Have the Postgres thought about adding support for more than one storage engine? Then they could implement new ideas in a fork, an one could run them side-by-side and migrate over to it.
Pluggable storage engines for databases don't work that well in practice. Either you end up with the MySQL situation where the storage engine is so dumb that you can't push any smart optimizations into it (making having pluggable engines moot in the first place), or you have to write such a large interface that it's not worth providing.
That depends on what you mean by pluggable storage and how it's implemented ...

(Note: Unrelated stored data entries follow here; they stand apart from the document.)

-- ==== Sys2Proof/Certificates/Slice0/Obligations.lean ====
section
/-! DEFINITION. The statements for the provers. Each docstring names the rules of the spec that it formalises; where a statement rests on a
choice of the model it names the log entry. -/

open Sys2Proof Sys2Proof.Machine

/-- A group or Curator that waits for no register runs a register word of R247: an S3 word with L = 0, its opcode from 0x10 to 0x1F; sd takes
the result of the table, the SPC moves on by 4. -/
def Obligations.ScalarRegisterWordsComplete : Prop :=
  ∀ (s : State) (d a b : SReg), s.present = true → s.held [d, a, b] = false →
    let x := s.sreg a
    let y := s.sreg b
    let put (v : Word) : Out := .next ((s.setS d v).advance 4)
    (∀ p ∈ ([(0x10, .add d a b, BitVec.ofNat 32 (x.toNat + y.toNat)),
        (0x11, .sub d a b, BitVec.ofInt 32 (x.toInt - y.toInt)),
        (0x12, .mul d a b, BitVec.ofNat 32 (x.toNat * y.toNat)),
        (0x13, .mulh d a b, BitVec.ofInt 32 (x.toInt * y.toInt / 2 ^ 32)),
        (0x14, .mulhu d a b, BitVec.ofNat 32 (x.toNat * y.toNat / 2 ^ 32)),
        (0x15, .and d a b, x &&& y), (0x16, .or d a b, x ||| y), (0x17, .xor d a b, x ^^^ y),
        (0x18, .shl d a b, if y.toNat < 32 then BitVec.ofNat 32 (x.toNat * 2 ^ y.toNat) else 0),
        (0x19, .shr d a b, if y.toNat < 32 then BitVec.ofNat 32 (x.toNat / 2 ^ y.toNat) else 0),
        (0x1A, .sra d a b, BitVec.ofInt 32 (x.toInt / 2 ^ min y.toNat 31)),
        (0x1B, .slt d a b, if x.toInt < y.toInt then 1 else 0),
        (0x1C, .sltu d a b, if x.toNat < y.toNat then 1 else 0),
        (0x1D, .min d a b, if x.toInt < y.toInt then x else y),
        (0x1E, .max d a b, if x.toInt < y.toInt then y else x)] : List (BitVec 7 × Instr × Word)),
      encScalar p.2.1 = [encS3 p.1 d a b 0] ∧ exec p.2.1 s = put p.2.2) ∧
    encScalar (.popc d a) = [encS3 0x1F d a 0 0] ∧
    exec (.popc d a) s = put (BitVec.ofNat 32 ((List.range 32).countP fun k => x.getLsbD k))

/-- The words with an immediate of R248 complete: the SPC moves past the word, and past its prefix where it has one. -/
def Obligations.ScalarImmediateWordsComplete : Prop :=
  ∀ (s : State) (d a : SReg) (i : Imm) (n : BitVec 5), s.present = true → s.held [d, a] = false →
    let x := s.sreg a
    let on (v : Word) : Out := .next ((s.setS d v).advance (if i.pfx then 8 else 4))
    let put (v : Word) : Out := .next ((s.setS d v).advance 4)
    exec (.addi d a i) s = on (BitVec.ofNat 32 (x.toNat + i.val.toNat)) ∧
    exec (.andi d a i) s = on (x &&& i.val) ∧
    exec (.ori d a i) s = on (x ||| i.val) ∧
    exec (.xori d a i) s = on (x ^^^ i.val) ∧
    exec (.shli d a n) s = put (BitVec.ofNat 32 (x.toNat * 2 ^ n.toNat)) ∧
    exec (.shri d a n) s = put (BitVec.ofNat 32 (x.toNat / 2 ^ n.toNat)) ∧
    exec (.srai d a n) s = put (BitVec.ofInt 32 (x.toInt / 2 ^ n.toNat)) ∧
    exec (.slti d a i) s = on (if x.toInt < i.val.toInt then 1 else 0) ∧
    exec (.sltui d a i) s = on (if x.toNat < i.val.toNat then 1 else 0)

/-- The pair forms of R249: where every operand written as a pair names an even register, the effect of the table; a pair operand that names an odd
register takes the illegal-register fault and nothing else happens (03 R59). -/
def Obligations.ScalarPairWordsComplete : Prop :=
  ∀ (s : State) (d a b : SReg) (i : Imm), s.present = true →
    let x := s.spair a
    let y := s.spair b
    let n := (s.sreg b).toNat
    let put (v : DWord) : Out := .next ((s.setPair d v).advance 4)
    let trap : Out := .next (s.raiseNow .illegalRegister)
    (∀ p ∈ ([(0x29, .add64 d a b, BitVec.ofNat 64 (x.toNat + y.toNat)), (0x2A, .sub64 d a b, BitVec.ofInt 64 (x.toInt - y.toInt)),
        (0x2E, .mul64 d a b, BitVec.ofNat 64 (x.toNat * y.toNat))] : List (BitVec 7 × Instr × DWord)),
      encScalar p.2.1 = [encS3 p.1 d a b 0] ∧
      (d.toNat % 2 = 0 → a.toNat % 2 = 0 → b.toNat % 2 = 0 → s.held [d, d + 1, a, a + 1, b, b + 1] = false → exec p.2.1 s = put p.2.2) ∧
      (d.toNat % 2 = 1 ∨ a.toNat % 2 = 1 ∨ b.toNat % 2 = 1 → exec p.2.1 s = trap)) ∧
    (∀ p ∈ ([(0x2B, .shl64 d a b, if n < 64 then BitVec.ofNat 64 (x.toNat * 2 ^ n) else 0),
        (0x2C, .shr64 d a b, if n < 64 then BitVec.ofNat 64 (x.toNat / 2 ^ n) else 0)] : List (BitVec 7 × Instr × DWord)),
      encScalar p.2.1 = [encS3 p.1 d a b 0] ∧
      (d.toNat % 2 = 0 → a.toNat % 2 = 0 → s.held [d, d + 1, a, a + 1, b] = false → exec p.2.1 s = put p.2.2) ∧
      (d.toNat % 2 = 1 ∨ a.toNat % 2 = 1 → exec p.2.1 s = trap)) ∧
    encScalar (.addi64 d a i) = encImm i (encSI 0x2D d a i.low) ∧
    (d.toNat % 2 = 0 → a.toNat % 2 = 0 → s.held [d, d + 1, a, a + 1] = false →
      exec (.addi64 d a i) s = .next ((s.setPair d (BitVec.ofInt 64 (x.toInt + i.val.toInt))).advance (if i.pfx then 8 else 4))) ∧
    (d.toNat % 2 = 1 ∨ a.toNat % 2 = 1 → exec (.addi64 d a i) s = trap) ∧
    encScalar (.sltu64 d a b) = [encS3 0x2F d a b 0] ∧
    (a.toNat % 2 = 0 → b.toNat % 2 = 0 → s.held [d, a, a + 1, b, b + 1] = false →
      exec (.sltu64 d a b) s = .next ((s.setS d (if x.toNat < y.toNat then 1 else 0)).advance 4)) ∧
    (a.toNat % 2 = 1 ∨ b.toNat % 2 = 1 → exec (.sltu64 d a b) s = trap)

/-- What a scalar result does: a group with no result on its way whose word writes v to sd and moves on. s0 stays zero, every other
register, and everything of the machine but this group's registers, SPC and issue marks, is as it was (03 R59, 13 R242).

The same for a pair: the even register takes the low half; based on s0 it writes s1 only (03 R59, 13 R242).

A Curator's registers: sd takes the result, s0 stays zero, its SPC moves on; no other core, group or byte of memory changes (22 R345).

A Curator's pair: the even register takes the low half; based on s0 it writes s1 only (03 R59, 13 R242, 22 R345). -/
def Obligations.ScalarResultsWriteTheirRegisters : Prop :=
  (∀ (s : State) (t i : Nat) (g : Group) (d : SReg) (v : Word) (len : Nat), s.Issuer t i g → g.Idle → g.s.wf = true →
     ∃ g', ((s.setS d v).advance len).group t i = some g' ∧
       (∀ r, g'.readS false r = if r = 0 then 0 else if r = d.toNat then v else g.readS false r) ∧
       g'.spc = g.spc + BitVec.ofNat 64 len ∧ g.SameBut g' [d.toNat] ∧
       s.SameButGroups ((s.setS d v).advance len) ∧ s.OthersSame ((s.setS d v).advance len) t i ∧
       s.MemorySame ((s.setS d v).advance len)) ∧
  (∀ (s : State) (t i : Nat) (g : Group) (d : SReg) (v : DWord) (len : Nat), s.Issuer t i g → g.Idle → g.s.wf = true → d.toNat % 2 = 0 →
     ∃ g', ((s.setPair d v).advance len).group t i = some g' ∧
       (∀ r, g'.readS false r = if r = 0 then 0 else if r = d.toNat then v.setWidth 32 else if r = d.toNat + 1 then BitVec.ofNat 32 (v.toNat / 2 ^ 32)
         else g.readS false r) ∧
       g'.spc = g.spc + BitVec.ofNat 64 len ∧ g.SameBut g' [d.toNat, d.toNat + 1] ∧
       s.SameButGroups ((s.setPair d v).advance len) ∧ s.OthersSame ((s.setPair d v).advance len) t i ∧
       s.MemorySame ((s.setPair d v).advance len)) ∧
  (∀ (s : State) (c : Nat) (d : SReg) (v : Word) (len : Nat), s.Curates c → (s.core c).s.wf = true →
     let s' := (s.setS d v).advance len
     (∀ r : SReg, s'.sreg r = if r = 0 then 0 else if r = d then v else s.sreg r) ∧
       s'.core c = { s.core c with s := (s'.core c).s, spc := (s.core c).spc + BitVec.ofNat 64 len } ∧
       s' = { s with cores := s'.cores } ∧ (∀ e, e ≠ c → s'.core e = s.core e) ∧ s.MemorySame s') ∧
  (∀ (s : State) (c : Nat) (d : SReg) (v : DWord) (len : Nat), s.Curates c → (s.core c).s.wf = true → d.toNat % 2 = 0 →
     let s' := (s.setPair d v).advance len
     (∀ r : SReg, s'.sreg r = if r = 0 then 0 else if r = d then v.setWidth 32 else if r = d + 1 then BitVec.ofNat 32 (v.toNat / 2 ^ 32) else s.sreg r) ∧
       s'.core c = { s.core c with s := (s'.core c).s, spc := (s.core c).spc + BitVec.ofNat 64 len } ∧
       s' = { s with cores := s'.cores } ∧ (∀ e, e ≠ c → s'.core e = s.core e) ∧ s.MemorySame s')

/-- The branches and jumps complete. The target is 4 × offset bytes from the instruction; a branch not taken moves on; an odd pair takes the
illegal-register fault. -/
def Obligations.BranchesComplete : Prop :=
  ∀ (s : State) (d a : SReg) (i : Imm) (off : BitVec 25), s.present = true → s.held [d, a] = false →
    let trap : Out := .next (s.raiseNow .illegalRegister)
    let goal (o : Int) : DWord := s.spc + BitVec.ofInt 64 (4 * o)
    let on : State := s.advance (if i.pfx then 8 else 4)
    let either (c : Prop) [Decidable c] : Out := .next (if c then s.jump (goal i.val.toInt) else on)
    exec (.br off) s = .next (s.jump (goal off.toInt)) ∧
    exec (.beq d a i) s = either (s.sreg d = s.sreg a) ∧
    exec (.bne d a i) s = either (s.sreg d ≠ s.sreg a) ∧
    exec (.blt d a i) s = either ((s.sreg d).toInt < (s.sreg a).toInt) ∧
    exec (.bge d a i) s = either ((s.sreg a).toInt ≤ (s.sreg d).toInt) ∧
    (d.toNat % 2 = 0 → s.held [d, d + 1] = false →
      exec (.jal d i) s = .next ((if d = 0 then s else s.setPair d (s.spc + if i.pfx then 8 else 4)).jump (goal i.val.toInt))) ∧
    (a.toNat % 2 = 0 → s.held [a, a + 1] = false →
      exec (.jr a) s = .next (if (s.spair a).toNat % 4 = 0 then s.jump (s.spair a) else s.raiseNow .illegalOperand)) ∧
    (d.toNat % 2 = 1 → exec (.jal d i) s = trap) ∧ (a.toNat % 2 = 1 → exec (.jr a) s = trap)

/-- lpc, lx and lxa complete: a run starts where every word of it is mapped for a code fetch, and carries the three words of code of each lane word,
fetched before any of them issues (02 R42, R43).

That the run holds the words that stand in memory when lx or lxa issues is the model's choice (log 51). -/
def Obligations.LaneRunsStart : Prop :=
  ∀ (s : State) (t i : Nat) (g : Group) (a : SReg) (im : Imm) (n : BitVec 11) (m : BitVec 7) (code : List Word), s.Issuer t i g → s.held [a] = false →
    s.Sound →
    let codeOf (x : Word) (k : Nat) : Prop := code.length = 3 * k ∧ ∀ j, j < k → ∀ q, q < 3 →
      s.laneAddr t (x + BitVec.ofNat 32 j) q < 2 ^ 57 ∧ ∃ pa, s.translateNow t i .fetch (s.laneAddr t (x + BitVec.ofNat 32 j) q) = .ok pa ∧
        code[3 * j + q]? = some (s.wordAt (.dev pa))
    let start (r : Run) : Out := .next (s.putGroup t i (({ g with run := r, reissue := none } : Group).tick false))
    exec (.lpc a im) s = .next ((s.putGroup t i { g with lpc := s.sreg a + im.val }).advance (if im.pfx then 8 else 4)) ∧
    (codeOf g.lpc n.toNat → exec (.lx n) s = start ⟨n.toNat, g.lpc, false, 4, code⟩) ∧
    (codeOf (s.sreg a + im.val) (m.toNat + 1) → exec (.lxa m a im) s = start ⟨m.toNat + 1, s.sreg a + im.val, true, if im.pfx then 8 else 4, code⟩)

/-- mpush, melse and mpop complete: the mask, fmt and the stack as 02 R48 gives them. At the depth limit, or on an empty stack, they fault and
change nothing else (02 R49). Beyond 32 entries a push writes a row of the spill area, and a pop takes the entry that the area reads back (02 R49, R50;
24 R394).

A pop undoes a push at every depth, through the area in the spill stack beyond 32 entries: the stack, and the mask and fmt that the
next pop restores, are those before the push (02 R48-R50). -/
def Obligations.ReconvergenceWordsComplete : Prop :=
  (∀ (s : State) (t i : Nat) (g : Group) (x : Team) (n : BitVec 5), s.Issuer t i g → s.team t = some x → g.Idle → g.s.wf = true →
     let k := g.k.get n.toNat
     let m := g.mask false
     let area (p : Nat) : Loc := .spill t i (14336 + 32 * p)
     (g.rdepth < (if x.spillOn then 96 else 32) → ∃ g', exec (.mpush n) s = .next (if g.rstack.length < 32 then s.putGroup t i g'
         else (s.putGroup t i g').freshRows (area (g.rdepth - 32)) 32) ∧ g'.mask false = m &&& k ∧ g'.fmt = g.fmt ∧
       g'.rdepth = g.rdepth + 1 ∧ g'.rstack.head? = some ⟨m, k, g.fmt⟩ ∧ g'.spc = g.spc + 4 ∧
       (∀ r, r < 125 → g'.readS false r = g.readS false r)) ∧
     ((if x.spillOn then 96 else 32) ≤ g.rdepth → exec (.mpush n) s = .next (s.raiseNow .reconvOverflow)) ∧
     (∀ e r, g.rstack = e :: r → ∃ g', exec .melse s = .next (s.putGroup t i g') ∧ g'.mask false = e.mask &&& ~~~e.els ∧ g'.fmt = e.fmt ∧
       g'.rstack = g.rstack ∧ g'.rdepth = g.rdepth ∧ g'.spc = g.spc + 4 ∧ (∀ q, q < 125 → g'.readS false q = g.readS false q)) ∧
     (∀ e r, g.rstack = e :: r → ∃ g', exec .mpop s = .next (if g.rdepth ≤ 32 then s.putGroup t i g'
         else (s.putGroup t i g').noteRead (area (g.rdepth - 33)) 32 g.core (some (t, some i))) ∧ g'.mask false = e.mask ∧ g'.fmt = e.fmt ∧
       (g.rdepth ≤ 32 → g'.rstack = r) ∧
       (32 < g.rdepth → ∃ o, g'.rstack = r ++ [o] ∧ let y := s.numAt (area (g.rdepth - 33)) 32
         o.mask = BitVec.ofNat 96 y ∧ o.els = BitVec.ofNat 96 (y / 2 ^ 96) ∧ o.fmt = BitVec.ofNat 32 (y / 2 ^ 192)) ∧
       g'.rdepth = g.rdepth - 1 ∧ g'.spc = g.spc + 4 ∧ (∀ q, q < 125 → g'.readS false q = g.readS false q)) ∧
     (g.rstack = [] → exec .melse s = .next (s.raiseNow .reconvUnderflow) ∧ exec .mpop s = .next (s.raiseNow .reconvUnderflow))) ∧
  (∀ (g : Group) (e : Reconv), g.spill.wf = true → g.rstack.length = min g.rdepth 32 →
     (g.pushReconv e).popReconv.rstack = g.rstack ∧ (g.pushReconv e).popReconv.rdepth = g.rdepth ∧ (g.pushReconv e).rstack.head? = some e ∧
       (g.pushReconv e).rstack.length = min (g.pushReconv e).rdepth 32 ∧
       ∀ a, a < 14336 → (g.pushReconv e).spill.get a = g.spill.get a)

/-- kget, kset, movvs, movsv and elect complete; a lane index of 96 or more, a register beyond the budget and a selection word with a bit above 3 fault
(13 R253, R254, R256; 03 R61). -/
def Obligations.PredicateMoveWordsComplete : Prop :=
  ∀ (s : State) (t i : Nat) (g : Group) (d a : SReg) (w : BitVec 2) (n : BitVec 5) (v : VReg), s.Issuer t i g → g.Idle → g.k.wf = true →
    exec (.kget d w n) s = .next ((s.setS d (BitVec.ofNat 32 ((g.k.get n.toNat).toNat / 2 ^ (32 * w.toNat)))).advance 4) ∧
    (w.toNat < 3 → ∃ g', exec (.kset a w n) s = .next ((s.putGroup t i g').advance 4) ∧
      (∀ l, l < 96 → (g'.k.get n.toNat).getLsbD l =
        (decide (l < g.live) && if l / 32 = w.toNat then (s.sreg a).getLsbD (l % 32) else (g.k.get n.toNat).getLsbD l)) ∧
      (∀ k, k ≠ n.toNat → g'.k.get k = g.k.get k) ∧ g' = { g with k := g'.k }) ∧
    (v.toNat < 32 * g.blocks → (s.sreg a).toNat < 96 → g.deferred v.toNat = false → g.badV = [] →
      exec (.movvs d a v) s =
        .next ((s.setS d (if (s.sreg a).toNat < g.live then g.v.get (96 * v.toNat + (s.sreg a).toNat) else 0)).advance 4) ∧
      ((s.sreg a).toNat < g.live → exec (.movsv d a v) s =
        .next (s.putGroup t i (({ g with v := g.v.set (96 * v.toNat + (s.sreg a).toNat) (s.sreg d) } : Group).advance 4))) ∧
      (g.live ≤ (s.sreg a).toNat → exec (.movsv d a v) s = .next (s.putGroup t i (g.advance 4)))) ∧
    (v.toNat < 32 * g.blocks → 96 ≤ (s.sreg a).toNat → ∀ ins ∈ [Instr.movvs d a v, .movsv d a v], exec ins s = .next (s.raiseNow .illegalOperand)) ∧
    (32 * g.blocks ≤ v.toNat → ∀ ins ∈ [Instr.movvs d a v, .movsv d a v], exec ins s = .next (s.raiseNow .illegalRegister)) ∧
    (16 ≤ (s.sreg a).toNat → exec (.elect d a) s = .next (s.raiseNow .illegalOperand)) ∧
    ((s.sreg a).toNat < 16 →
      let kindOf (x : Group) : Bool := decide (1 ≤ x.kind) && decide (x.kind ≤ 3) && (s.sreg a).getLsbD x.kind
      let cand := (s.groupsOf t).filter fun x => kindOf x && (!(s.sreg a).getLsbD 0 || x.core == g.core)
      exec (.elect d a) s = .next ((s.setS d (if (cand.head?.map (·.idx)) = some i then 1 else 0)).advance 4))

For example PostgreSQL supported custom index access methods, which you might see as a custom storage format (although only for secondary storage). You had to modify the source code and rebuild PostgreSQL, but there was a fairly clear separation / internal API that allowed that. Since PostgreSQL 9.6 you can do that without the custom build (i.e. you can create a new index in an extension and use CREATE ACCESS METHOD to plug it into the server).
We don't have such clear internal separation for the primary storage, but it's hard to ignore the possible benefits of alternative storage types. Another reason is that we're constantly scavenging for free bits in various places (e.g. flags in tuple headers needed by new features etc), and allowing multiple formats would help with this by supporting "old" and "new" table format. So it'll likely follow what happened to indexes - build a clear internal API, allow multiple storage formats internally, eventually make it usable from extensions.
Yes. But it's not a settled matter. The storage engines in mysql didn't work out that well, each of them duplicating a lot of work, having significantly different behavior, ...
Have the Postgres thought about adding support for more than one storage engine? Then they could implement new ideas in a fork, an one could run them side-by-side and migrate over to it.
https://www.postgresql.org/message-id/4CB597FF.1010403@cheap...
For example MySQL had been mocked for its old ISAM storage engine. Then MySQL added InnoDB as another storage engine, the SQL interface is the same.